Exercise requirements: Both the line with "let v := viewOf s.reg.records" and the line with "ext1 := v.2.1" in the records below must appear in the output, along with every line between them, exactly and with nothing added.

##############################

-- ==== Sys2Proof/Machine/LinkEvents.lean ====
section
/-! DEFINITION. The Link Controller's events: idle, the start and the unaccepted ends of an attempt, the retry wait
(R119, R122 to R124, R140, R143, R144, R146, R149 to R152). -/

namespace Sys2Proof.Machine

/-- The line takes a new standing, and the recessive bits by which it is judged count from there. -/
def State.setLine (s : State) (l : Line) : State := s.withLink { s.link with line := l, run := 0 }

/-! ### Capture (R73, R122, R125) -/

/-- The content of a STATUS as it stands (R122, R123). -/
def statusContent (s : State) : StatusContent :=
  let v := viewOf s.reg.records
  { mode := s.ctl.mode
    role := s.role.role
    override := s.role.override
    alarm := s.panel.alarm.level
    contain := s.contain.state
    fresh := s.trouble.record.any (·.fresh)
    atTarget := channelsAtTarget s
    primary := v.1
    ext1 := v.2.1
    ext2 := v.2.2
    count := s.reg.records.length
    faultCode := (s.trouble.record.map (fun r => r.cond.code.number)).getD 0
    faultQual := (s.trouble.record.map (fun r => r.cond.qualifier)).getD 0 }

/-- A frame of this node (R141). -/
def ownFrame (s : State) (cls : FrameClass) (words : List Word) : Frame :=
  { cls := cls, station := BitVec.ofNat 6 s.station, words := words }

/-- An attempt goes on the wire. -/
def sendFrame (k : FrameKind) (f : Frame) (s : State) : State :=
  s.withLink { s.link with attempt := some { kind := k, frame := f }, line := .sending, run := 0 }

/-- The start of an attempt of a STATUS: content captured, with the filling it carries (R122, R125). -/
def sendStatus (s : State) : State :=
  let c := statusContent s
  let s := s.withStatus
    { s.status with captured := some { fresh := c.fresh, filling := s.trouble.record.map (·.filling) } }
  sendFrame .status (ownFrame s 5 (statusPayload c)) s

/-- The start of an attempt of the claim: channel, class and hold-off captured (R73). With no fan waiting, which the
withdrawal tests rule out, the claim is withdrawn (R75, notes/assumptions/26.md). -/
def sendClaim (s : State) : State :=
  match lowestWaiting s with
  | none => withdrawClaim s
  | some c =>
    let urgent := s.role.role.extract
    let carried := carriedHoldOff s c
    let s := s.withStarts { s.starts with claim := .sending c urgent carried }
    sendFrame .claim (ownFrame s (claimClass urgent) (claimPayload c carried)) s

/-- The start of an attempt of a queued kind (R149). -/
def sendKind (k : FrameKind) (s : State) : State :=
  match k with
  | .clear => sendFrame .clear (ownFrame s 0 clearPayload) s
  | .fireDeclare => sendFrame .fireDeclare (ownFrame s 2 (declarePayload s.cfg.neighbours)) s
  | .claim => sendClaim s
  | .status => sendStatus s

/-- An attempt may start: the line idle, no attempt in progress, no retry wait, a mode that contends (R149, R151). -/
def mayStart (s : State) : Bool :=
  decide (s.link.line = .idle) && s.link.attempt.isNone && !s.link.retryWait && s.ctl.mode.sends

/-! ### The unaccepted ends of an attempt (R74, R119, R124, R149) -/

/-- An attempt ends without acceptance: the frame stays queued, its owner is told, what was captured is discarded, and a
pending early STATUS is served by the frame that stays queued. -/
def endAttempt (l : Line) (run : Nat) (s : State) : State :=
  let wasStatus := s.onWire .status
  let s := s.withLink { s.link with attempt := none, line := l, run := run }
  let s := if wasStatus then s.withStatus { s.status with earlyPending := false, captured := none } else s
  claimRequeued s

/-- The count after a failed attempt, and TX-FAIL at sixteen (R152). -/
def countFailure (s : State) : State :=
  if s.link.failCount < 15 then s.withLink { s.link with failCount := s.link.failCount + 1 }
  else raise (plainCond .txFail) (s.withLink { s.link with failCount := 16, txFail := true })

/-! ### The commands -/

/-- LINE_IDLE (R140): the station judges the line from the levels it carries, which go on from the levels before them. Ten
recessive bits in a row make it idle: the station takes part after a reset once the straps are sampled, and any frame whose
window was not reached is ended. A dominant bit on the idle line then makes it the receiver of another's frame, which it
follows to the close of its window, from where idle is counted again. -/
def execLineIdle (s : State) (levels : List Bool := List.replicate idleRun true) : Host.Outcome State Fault Refusal :=
  .next (s.outside fun s =>
    if s.ctl.straps.isSome ∧ s.link.attempt = none then judgeLine levels s else s)

/-- ATTEMPT_START (R149): the queued frame of lowest class, its content captured. -/
def execAttemptStart (s : State) : Host.Outcome State Fault Refusal :=
  .next (s.outside fun s =>
    if mayStart s then
      match s.link.queue.lowest with
      | some k => sendKind k s
      | none => s
    else s)

/-- The transmitter stops at the bit of its frame that reads back dominant: a receiver of the frame on the wire from there
on, its own frame still queued (R143, R144). -/
def stopSending (bit : Nat) (s : State) : State :=
  match s.link.attempt with
  | none => s
  | some a =>
    let heard := a.frame.heardUntil bit
    startTests (endAttempt heard.line heard.run s)

/-- ARBITRATION_LOST (R143): the station becomes a receiver, its frame stays queued; no count changes. -/
def execArbitrationLost (s : State) (bit : Nat := 1) : Host.Outcome State Fault Refusal :=
  .next (s.outside (stopSending bit))

/-- DUPLICATE_KEY_STOP (R144): as after lost arbitration, and conflict evidence in LISTEN and ACTIVE. -/
def execDuplicateKeyStop (s : State) (bit : Nat := 10) : Host.Outcome State Fault Refusal :=
  .next (s.outside fun s => if s.link.attempt.isSome then evidence (stopSending bit s) else s)

/-- FAILED_ATTEMPT (R146): the frame stays queued, the retry wait begins (R151), the count moves (R152). -/
def execFailedAttempt (s : State) : Host.Outcome State Fault Refusal :=
  .next (s.outside fun s =>
    if s.link.attempt.isSome then
      let s := endAttempt .closed 0 s
      startTests (countFailure (s.withLink { s.link with retryWait := true }))
    else s)

/-- RETRY_WAIT_END (R151): the line has carried the 30 recessive bit times, or another station's start bit makes this node
a receiver. -/
def execRetryWaitEnd (byStartBit : Bool) (s : State) : Host.Outcome State Fault Refusal :=
  .next (s.outside fun s =>
    if s.link.retryWait then
      s.withLink
        (if byStartBit then { s.link with retryWait := false, line := .receiving .start, run := 0 }
          else { s.link with retryWait := false, line := .idle, run := waitRun })
    else s)

end Sys2Proof.Machine
end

##############################

Output of the task:
  let v := viewOf s.reg.records
  { mode := s.ctl.mode
    role := s.role.role
    override := s.role.override
    alarm := s.panel.alarm.level
    contain := s.contain.state
    fresh := s.trouble.record.any (·.fresh)
    atTarget := channelsAtTarget s
    primary := v.1
    ext1 := v.2.1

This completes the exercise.